For the entries below, the result should be an exact transcription of the lines from the one with "by_cases aligned : off.toNat % 4 = 0" up to and including the one with "aligned) (.inl aligned)", and only those.
· · · · ·
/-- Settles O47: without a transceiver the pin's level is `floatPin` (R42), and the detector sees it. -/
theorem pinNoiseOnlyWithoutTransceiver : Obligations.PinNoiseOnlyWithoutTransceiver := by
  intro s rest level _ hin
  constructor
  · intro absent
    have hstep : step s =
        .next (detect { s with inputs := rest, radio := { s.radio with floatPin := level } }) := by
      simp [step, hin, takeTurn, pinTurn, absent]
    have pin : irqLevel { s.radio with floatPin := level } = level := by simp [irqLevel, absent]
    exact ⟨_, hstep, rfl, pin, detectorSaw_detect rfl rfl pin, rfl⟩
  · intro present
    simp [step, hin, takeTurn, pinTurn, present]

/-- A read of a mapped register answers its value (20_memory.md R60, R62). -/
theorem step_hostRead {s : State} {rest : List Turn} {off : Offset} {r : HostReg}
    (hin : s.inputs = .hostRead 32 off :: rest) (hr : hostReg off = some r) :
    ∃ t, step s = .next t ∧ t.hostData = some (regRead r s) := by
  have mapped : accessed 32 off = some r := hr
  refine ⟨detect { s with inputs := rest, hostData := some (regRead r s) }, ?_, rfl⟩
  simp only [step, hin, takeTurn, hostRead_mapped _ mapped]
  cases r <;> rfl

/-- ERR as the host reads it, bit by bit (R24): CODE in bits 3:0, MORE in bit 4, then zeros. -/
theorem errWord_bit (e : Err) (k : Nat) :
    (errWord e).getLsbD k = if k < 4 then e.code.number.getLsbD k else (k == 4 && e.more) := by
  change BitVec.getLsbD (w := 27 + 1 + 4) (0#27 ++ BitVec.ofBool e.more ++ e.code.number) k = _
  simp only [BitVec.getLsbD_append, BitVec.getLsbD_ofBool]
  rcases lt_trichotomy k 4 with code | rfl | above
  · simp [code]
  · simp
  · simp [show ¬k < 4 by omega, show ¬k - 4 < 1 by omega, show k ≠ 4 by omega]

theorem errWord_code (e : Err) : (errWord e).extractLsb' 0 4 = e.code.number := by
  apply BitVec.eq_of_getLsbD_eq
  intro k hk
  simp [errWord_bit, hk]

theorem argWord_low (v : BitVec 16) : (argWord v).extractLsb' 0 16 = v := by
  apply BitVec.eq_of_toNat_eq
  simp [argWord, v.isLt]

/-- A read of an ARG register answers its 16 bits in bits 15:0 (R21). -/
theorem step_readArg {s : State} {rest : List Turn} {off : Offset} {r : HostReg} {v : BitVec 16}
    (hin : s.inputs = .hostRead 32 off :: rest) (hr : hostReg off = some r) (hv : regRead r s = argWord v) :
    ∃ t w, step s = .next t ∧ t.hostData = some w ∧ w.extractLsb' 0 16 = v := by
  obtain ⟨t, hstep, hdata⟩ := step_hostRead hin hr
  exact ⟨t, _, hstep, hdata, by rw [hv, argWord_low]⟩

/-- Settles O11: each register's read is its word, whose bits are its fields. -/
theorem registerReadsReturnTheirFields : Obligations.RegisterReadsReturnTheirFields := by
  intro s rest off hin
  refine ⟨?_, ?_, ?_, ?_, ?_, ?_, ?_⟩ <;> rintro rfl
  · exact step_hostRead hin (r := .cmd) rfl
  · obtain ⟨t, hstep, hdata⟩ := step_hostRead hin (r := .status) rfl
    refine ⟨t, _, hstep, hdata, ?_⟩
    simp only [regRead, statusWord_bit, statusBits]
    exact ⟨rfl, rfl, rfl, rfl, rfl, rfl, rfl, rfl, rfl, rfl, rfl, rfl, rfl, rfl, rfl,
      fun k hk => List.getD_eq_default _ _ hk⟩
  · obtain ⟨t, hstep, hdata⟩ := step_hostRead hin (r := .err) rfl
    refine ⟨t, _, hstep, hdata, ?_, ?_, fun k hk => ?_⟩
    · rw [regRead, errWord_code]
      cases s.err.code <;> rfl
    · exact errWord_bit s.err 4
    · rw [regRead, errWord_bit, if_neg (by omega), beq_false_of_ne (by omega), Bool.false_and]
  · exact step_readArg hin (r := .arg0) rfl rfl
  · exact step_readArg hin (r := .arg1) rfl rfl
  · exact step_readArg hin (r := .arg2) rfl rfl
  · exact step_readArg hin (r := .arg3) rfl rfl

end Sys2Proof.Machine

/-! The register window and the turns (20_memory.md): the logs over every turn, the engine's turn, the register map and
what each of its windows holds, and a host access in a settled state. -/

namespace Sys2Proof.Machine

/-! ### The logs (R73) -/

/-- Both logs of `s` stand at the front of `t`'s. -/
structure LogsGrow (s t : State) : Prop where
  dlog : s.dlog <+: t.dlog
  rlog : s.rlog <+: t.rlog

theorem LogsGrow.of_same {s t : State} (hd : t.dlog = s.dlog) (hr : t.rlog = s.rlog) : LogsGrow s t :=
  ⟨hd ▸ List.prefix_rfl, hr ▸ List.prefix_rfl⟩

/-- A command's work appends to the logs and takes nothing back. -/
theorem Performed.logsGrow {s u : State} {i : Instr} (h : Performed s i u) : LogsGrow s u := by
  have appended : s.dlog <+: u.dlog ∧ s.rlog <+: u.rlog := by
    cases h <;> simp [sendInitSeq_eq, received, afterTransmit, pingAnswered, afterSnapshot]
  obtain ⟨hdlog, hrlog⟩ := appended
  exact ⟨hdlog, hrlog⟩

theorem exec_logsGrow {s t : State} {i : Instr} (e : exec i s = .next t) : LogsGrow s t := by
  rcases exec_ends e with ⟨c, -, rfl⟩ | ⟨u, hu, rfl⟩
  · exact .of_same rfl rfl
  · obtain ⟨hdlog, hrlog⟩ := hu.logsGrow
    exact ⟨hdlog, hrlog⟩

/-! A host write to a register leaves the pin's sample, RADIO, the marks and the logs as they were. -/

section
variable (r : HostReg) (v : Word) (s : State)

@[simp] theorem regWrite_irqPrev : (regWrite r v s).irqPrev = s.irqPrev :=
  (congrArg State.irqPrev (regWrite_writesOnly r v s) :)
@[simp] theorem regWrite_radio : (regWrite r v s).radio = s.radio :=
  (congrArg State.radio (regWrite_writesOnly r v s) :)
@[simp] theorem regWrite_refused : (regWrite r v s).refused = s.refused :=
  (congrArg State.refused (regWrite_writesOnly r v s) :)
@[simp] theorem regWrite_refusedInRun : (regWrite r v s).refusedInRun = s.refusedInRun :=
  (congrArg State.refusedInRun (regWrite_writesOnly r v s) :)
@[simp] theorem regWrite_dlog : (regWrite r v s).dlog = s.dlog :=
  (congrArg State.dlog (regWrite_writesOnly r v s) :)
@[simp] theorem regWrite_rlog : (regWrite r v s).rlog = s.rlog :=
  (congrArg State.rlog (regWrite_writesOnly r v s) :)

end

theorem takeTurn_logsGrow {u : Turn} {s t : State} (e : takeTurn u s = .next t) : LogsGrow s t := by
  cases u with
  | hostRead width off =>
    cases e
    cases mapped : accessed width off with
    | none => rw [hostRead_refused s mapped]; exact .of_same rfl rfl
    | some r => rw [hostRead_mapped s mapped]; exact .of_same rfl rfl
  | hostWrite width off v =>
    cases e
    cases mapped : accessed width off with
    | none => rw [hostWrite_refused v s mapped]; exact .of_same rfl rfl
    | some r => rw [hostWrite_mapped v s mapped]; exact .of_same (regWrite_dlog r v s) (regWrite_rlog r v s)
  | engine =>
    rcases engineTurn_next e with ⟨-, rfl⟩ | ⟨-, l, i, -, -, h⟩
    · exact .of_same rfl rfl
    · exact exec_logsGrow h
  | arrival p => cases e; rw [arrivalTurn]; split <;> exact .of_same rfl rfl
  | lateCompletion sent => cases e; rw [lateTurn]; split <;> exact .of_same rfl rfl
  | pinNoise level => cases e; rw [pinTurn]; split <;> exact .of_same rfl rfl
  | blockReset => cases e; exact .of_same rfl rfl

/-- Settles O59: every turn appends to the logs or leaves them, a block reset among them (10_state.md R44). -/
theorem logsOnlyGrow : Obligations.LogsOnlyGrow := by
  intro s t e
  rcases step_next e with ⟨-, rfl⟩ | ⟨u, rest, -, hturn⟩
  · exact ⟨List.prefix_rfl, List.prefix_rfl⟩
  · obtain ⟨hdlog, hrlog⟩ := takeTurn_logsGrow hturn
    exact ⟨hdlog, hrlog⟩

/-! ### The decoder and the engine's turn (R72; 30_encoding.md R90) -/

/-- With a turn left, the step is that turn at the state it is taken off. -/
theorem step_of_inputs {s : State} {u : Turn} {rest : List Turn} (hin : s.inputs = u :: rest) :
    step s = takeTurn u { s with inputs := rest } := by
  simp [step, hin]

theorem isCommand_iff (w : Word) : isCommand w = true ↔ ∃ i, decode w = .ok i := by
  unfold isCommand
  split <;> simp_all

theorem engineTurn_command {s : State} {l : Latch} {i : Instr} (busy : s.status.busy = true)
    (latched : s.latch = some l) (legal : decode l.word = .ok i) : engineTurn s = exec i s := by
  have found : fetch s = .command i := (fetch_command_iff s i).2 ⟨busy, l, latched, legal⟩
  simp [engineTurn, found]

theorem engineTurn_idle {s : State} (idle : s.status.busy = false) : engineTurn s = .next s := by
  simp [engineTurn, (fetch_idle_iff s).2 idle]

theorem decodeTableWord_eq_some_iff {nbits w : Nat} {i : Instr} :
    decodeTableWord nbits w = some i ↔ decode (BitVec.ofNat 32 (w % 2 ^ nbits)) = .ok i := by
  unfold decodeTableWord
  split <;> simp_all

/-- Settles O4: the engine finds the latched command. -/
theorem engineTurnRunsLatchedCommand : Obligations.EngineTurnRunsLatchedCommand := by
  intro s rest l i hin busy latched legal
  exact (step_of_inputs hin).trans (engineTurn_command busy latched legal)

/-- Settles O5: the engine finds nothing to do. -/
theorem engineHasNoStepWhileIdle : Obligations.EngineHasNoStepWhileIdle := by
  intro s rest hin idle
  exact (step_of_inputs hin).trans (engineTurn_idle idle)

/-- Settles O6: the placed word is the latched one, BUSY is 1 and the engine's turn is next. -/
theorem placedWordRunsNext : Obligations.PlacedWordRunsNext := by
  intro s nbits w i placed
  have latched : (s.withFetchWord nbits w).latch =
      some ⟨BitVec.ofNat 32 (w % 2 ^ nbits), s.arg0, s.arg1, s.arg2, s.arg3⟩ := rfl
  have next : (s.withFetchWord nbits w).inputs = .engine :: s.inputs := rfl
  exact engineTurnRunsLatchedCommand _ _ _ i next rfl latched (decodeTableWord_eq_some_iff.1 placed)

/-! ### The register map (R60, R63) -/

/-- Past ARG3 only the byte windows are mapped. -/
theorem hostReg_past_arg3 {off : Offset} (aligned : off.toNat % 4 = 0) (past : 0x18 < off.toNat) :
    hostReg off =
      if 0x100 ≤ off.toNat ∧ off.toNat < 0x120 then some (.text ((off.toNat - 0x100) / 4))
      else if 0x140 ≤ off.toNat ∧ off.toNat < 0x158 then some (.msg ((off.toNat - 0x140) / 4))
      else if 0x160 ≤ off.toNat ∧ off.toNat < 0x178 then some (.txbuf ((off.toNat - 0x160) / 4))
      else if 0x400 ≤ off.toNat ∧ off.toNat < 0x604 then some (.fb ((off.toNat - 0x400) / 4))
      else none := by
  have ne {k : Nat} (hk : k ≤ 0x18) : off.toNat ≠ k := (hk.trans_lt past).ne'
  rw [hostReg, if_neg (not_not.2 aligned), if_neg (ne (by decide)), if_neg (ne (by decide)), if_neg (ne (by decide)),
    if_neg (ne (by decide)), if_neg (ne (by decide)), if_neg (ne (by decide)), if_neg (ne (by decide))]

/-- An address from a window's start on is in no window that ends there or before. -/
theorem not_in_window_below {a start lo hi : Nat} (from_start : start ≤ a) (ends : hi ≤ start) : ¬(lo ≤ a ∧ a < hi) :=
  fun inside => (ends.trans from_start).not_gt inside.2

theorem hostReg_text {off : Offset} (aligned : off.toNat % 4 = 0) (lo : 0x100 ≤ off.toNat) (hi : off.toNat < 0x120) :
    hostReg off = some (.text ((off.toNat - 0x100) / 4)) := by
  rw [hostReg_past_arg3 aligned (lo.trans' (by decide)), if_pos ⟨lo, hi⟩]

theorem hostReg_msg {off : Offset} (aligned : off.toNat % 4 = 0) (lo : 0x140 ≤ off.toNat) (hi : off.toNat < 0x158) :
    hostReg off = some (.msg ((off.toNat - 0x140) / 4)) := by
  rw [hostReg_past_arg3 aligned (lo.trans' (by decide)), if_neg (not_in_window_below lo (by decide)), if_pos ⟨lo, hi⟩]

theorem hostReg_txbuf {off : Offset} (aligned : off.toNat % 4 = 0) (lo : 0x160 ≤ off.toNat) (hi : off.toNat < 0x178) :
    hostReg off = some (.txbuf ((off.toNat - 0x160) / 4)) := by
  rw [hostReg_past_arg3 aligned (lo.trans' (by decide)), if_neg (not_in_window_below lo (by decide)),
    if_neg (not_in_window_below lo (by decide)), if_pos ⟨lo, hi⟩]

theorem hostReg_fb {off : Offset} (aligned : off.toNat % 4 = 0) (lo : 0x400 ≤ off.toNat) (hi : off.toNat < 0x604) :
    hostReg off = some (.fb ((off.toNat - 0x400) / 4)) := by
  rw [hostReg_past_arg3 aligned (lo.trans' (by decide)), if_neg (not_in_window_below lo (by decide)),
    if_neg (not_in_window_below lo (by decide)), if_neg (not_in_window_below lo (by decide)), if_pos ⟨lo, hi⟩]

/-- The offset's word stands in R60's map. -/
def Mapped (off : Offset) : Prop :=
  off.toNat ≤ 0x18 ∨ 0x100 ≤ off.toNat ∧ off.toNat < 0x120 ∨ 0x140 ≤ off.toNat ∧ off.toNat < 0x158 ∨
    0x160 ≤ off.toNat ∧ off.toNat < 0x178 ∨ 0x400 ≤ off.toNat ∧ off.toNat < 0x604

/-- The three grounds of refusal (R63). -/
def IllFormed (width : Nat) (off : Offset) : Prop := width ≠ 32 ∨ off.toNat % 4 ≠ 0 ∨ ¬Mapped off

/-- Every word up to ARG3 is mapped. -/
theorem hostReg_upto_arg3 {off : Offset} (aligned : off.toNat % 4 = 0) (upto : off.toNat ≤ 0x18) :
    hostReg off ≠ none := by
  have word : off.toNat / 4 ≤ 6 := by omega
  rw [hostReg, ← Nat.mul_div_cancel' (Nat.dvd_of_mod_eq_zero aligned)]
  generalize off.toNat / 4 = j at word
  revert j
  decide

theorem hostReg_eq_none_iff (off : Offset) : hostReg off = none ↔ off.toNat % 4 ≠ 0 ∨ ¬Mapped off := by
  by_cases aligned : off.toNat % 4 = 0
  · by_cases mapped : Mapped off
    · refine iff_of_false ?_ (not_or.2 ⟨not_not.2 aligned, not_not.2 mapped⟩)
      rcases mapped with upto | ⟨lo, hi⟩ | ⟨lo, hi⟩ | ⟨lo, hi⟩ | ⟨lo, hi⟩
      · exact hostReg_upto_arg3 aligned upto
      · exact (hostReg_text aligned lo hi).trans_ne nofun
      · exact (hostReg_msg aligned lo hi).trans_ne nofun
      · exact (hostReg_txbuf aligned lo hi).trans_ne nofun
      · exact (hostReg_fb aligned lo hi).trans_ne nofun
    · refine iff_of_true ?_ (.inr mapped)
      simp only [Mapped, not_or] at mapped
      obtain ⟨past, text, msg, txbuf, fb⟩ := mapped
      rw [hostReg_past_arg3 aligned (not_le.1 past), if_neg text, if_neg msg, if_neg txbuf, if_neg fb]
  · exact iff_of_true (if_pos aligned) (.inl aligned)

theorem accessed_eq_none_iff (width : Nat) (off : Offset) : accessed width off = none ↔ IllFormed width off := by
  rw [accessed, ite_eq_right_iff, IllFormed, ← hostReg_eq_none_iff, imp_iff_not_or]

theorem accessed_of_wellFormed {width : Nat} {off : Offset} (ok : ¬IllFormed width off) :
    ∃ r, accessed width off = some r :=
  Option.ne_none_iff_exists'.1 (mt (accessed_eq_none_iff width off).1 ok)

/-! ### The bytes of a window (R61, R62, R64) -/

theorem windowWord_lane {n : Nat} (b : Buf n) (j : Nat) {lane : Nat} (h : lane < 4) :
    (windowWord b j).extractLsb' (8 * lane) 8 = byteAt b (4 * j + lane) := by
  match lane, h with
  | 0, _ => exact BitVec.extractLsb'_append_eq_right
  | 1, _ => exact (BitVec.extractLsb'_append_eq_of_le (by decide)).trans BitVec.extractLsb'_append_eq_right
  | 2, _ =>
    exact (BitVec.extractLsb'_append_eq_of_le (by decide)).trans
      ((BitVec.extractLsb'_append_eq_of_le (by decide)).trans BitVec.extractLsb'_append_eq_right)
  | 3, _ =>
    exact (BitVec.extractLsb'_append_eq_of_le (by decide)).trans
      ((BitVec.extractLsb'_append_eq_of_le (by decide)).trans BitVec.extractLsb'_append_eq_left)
· · · · ·
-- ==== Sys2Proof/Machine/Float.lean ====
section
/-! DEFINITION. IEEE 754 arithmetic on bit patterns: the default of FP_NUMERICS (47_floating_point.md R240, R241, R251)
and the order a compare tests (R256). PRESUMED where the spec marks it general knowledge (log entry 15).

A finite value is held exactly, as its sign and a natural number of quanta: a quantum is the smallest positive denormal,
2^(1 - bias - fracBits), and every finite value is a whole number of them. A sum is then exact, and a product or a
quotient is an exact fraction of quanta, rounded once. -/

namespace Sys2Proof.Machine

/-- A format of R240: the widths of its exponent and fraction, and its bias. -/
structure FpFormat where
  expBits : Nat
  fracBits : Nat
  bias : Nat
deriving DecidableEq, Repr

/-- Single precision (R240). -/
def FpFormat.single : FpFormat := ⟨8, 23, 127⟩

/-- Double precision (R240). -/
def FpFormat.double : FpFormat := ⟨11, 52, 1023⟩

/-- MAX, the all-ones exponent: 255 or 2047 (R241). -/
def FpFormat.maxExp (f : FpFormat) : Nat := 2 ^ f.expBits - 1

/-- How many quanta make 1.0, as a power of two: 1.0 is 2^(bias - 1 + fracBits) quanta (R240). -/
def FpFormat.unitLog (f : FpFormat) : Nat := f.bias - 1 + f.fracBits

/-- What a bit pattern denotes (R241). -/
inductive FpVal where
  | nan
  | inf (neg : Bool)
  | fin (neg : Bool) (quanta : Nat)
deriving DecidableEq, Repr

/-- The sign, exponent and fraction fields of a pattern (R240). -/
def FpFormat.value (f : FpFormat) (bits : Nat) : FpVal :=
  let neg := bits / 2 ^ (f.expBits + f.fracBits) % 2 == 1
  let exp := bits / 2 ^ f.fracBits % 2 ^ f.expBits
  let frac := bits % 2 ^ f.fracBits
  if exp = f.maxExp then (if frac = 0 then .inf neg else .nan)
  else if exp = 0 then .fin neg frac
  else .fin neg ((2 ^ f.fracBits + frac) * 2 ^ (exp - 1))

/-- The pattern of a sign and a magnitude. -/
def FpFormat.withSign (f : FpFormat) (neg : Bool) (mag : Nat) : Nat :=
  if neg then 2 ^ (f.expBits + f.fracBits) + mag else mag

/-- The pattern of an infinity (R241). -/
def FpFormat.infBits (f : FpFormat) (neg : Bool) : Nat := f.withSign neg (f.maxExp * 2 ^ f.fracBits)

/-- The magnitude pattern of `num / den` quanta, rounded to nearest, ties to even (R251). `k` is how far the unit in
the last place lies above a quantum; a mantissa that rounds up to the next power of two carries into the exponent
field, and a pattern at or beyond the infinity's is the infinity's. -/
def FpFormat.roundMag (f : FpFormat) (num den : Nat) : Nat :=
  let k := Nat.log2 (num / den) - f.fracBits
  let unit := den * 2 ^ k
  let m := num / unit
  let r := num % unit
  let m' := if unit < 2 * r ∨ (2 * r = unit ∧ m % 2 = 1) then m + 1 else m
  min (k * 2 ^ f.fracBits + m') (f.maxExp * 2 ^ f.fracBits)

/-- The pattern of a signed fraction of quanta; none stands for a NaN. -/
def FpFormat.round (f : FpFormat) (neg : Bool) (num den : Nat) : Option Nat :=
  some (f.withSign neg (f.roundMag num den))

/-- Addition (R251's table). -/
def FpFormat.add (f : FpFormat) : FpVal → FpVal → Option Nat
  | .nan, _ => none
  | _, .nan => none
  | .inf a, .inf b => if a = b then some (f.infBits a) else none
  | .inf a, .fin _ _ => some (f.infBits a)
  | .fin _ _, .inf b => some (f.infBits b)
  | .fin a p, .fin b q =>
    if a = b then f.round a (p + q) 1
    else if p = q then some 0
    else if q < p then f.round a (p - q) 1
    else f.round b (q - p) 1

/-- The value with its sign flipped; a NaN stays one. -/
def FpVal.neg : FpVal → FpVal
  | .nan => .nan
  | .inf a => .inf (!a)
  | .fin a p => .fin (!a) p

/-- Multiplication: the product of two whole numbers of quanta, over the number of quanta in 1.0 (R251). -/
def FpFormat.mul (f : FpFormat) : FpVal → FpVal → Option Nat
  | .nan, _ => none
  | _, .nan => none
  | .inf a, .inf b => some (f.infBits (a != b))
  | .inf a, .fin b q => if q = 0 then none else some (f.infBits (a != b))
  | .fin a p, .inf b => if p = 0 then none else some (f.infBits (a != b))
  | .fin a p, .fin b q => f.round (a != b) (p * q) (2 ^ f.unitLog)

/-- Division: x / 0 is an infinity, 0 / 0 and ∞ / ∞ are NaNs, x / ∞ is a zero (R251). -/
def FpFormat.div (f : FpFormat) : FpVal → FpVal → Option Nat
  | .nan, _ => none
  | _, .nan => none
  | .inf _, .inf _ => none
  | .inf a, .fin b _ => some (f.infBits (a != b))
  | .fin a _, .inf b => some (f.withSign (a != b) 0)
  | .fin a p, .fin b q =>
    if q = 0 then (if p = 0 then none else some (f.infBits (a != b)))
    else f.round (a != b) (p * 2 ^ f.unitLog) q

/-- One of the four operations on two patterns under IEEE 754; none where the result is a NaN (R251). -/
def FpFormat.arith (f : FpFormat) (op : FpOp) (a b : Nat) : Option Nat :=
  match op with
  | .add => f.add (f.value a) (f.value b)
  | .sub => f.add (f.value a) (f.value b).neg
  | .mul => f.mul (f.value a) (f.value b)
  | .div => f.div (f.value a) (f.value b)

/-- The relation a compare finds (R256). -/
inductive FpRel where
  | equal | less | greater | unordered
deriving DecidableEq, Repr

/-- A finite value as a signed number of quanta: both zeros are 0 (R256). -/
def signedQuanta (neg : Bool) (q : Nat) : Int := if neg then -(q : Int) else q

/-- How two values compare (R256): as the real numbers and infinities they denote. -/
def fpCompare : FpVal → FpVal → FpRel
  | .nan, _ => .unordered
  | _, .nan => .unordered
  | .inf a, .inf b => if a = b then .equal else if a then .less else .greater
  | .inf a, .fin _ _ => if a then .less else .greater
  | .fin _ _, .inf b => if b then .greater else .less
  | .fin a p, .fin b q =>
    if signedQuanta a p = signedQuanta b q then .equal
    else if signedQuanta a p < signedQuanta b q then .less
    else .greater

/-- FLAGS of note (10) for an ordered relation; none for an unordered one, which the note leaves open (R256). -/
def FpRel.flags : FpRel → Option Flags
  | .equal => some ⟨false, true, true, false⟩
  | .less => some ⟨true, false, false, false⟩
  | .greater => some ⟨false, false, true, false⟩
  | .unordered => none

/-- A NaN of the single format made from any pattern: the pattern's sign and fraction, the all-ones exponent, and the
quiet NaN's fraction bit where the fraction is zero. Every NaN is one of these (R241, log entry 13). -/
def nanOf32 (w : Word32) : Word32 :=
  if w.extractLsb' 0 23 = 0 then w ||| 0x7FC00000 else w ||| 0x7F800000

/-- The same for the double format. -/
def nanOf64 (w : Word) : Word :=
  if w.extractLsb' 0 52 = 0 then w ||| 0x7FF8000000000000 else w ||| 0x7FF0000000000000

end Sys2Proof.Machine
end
· · · · ·
• RESULT OF THE TASK:
  by_cases aligned : off.toNat % 4 = 0
  · by_cases mapped : Mapped off
    · refine iff_of_false ?_ (not_or.2 ⟨not_not.2 aligned, not_not.2 mapped⟩)
      rcases mapped with upto | ⟨lo, hi⟩ | ⟨lo, hi⟩ | ⟨lo, hi⟩ | ⟨lo, hi⟩
      · exact hostReg_upto_arg3 aligned upto
      · exact (hostReg_text aligned lo hi).trans_ne nofun
      · exact (hostReg_msg aligned lo hi).trans_ne nofun
      · exact (hostReg_txbuf aligned lo hi).trans_ne nofun
      · exact (hostReg_fb aligned lo hi).trans_ne nofun
    · refine iff_of_true ?_ (.inr mapped)
      simp only [Mapped, not_or] at mapped
      obtain ⟨past, text, msg, txbuf, fb⟩ := mapped
      rw [hostReg_past_arg3 aligned (not_le.1 past), if_neg text, if_neg msg, if_neg txbuf, if_neg fb]
  · exact iff_of_true (if_pos aligned) (.inl aligned)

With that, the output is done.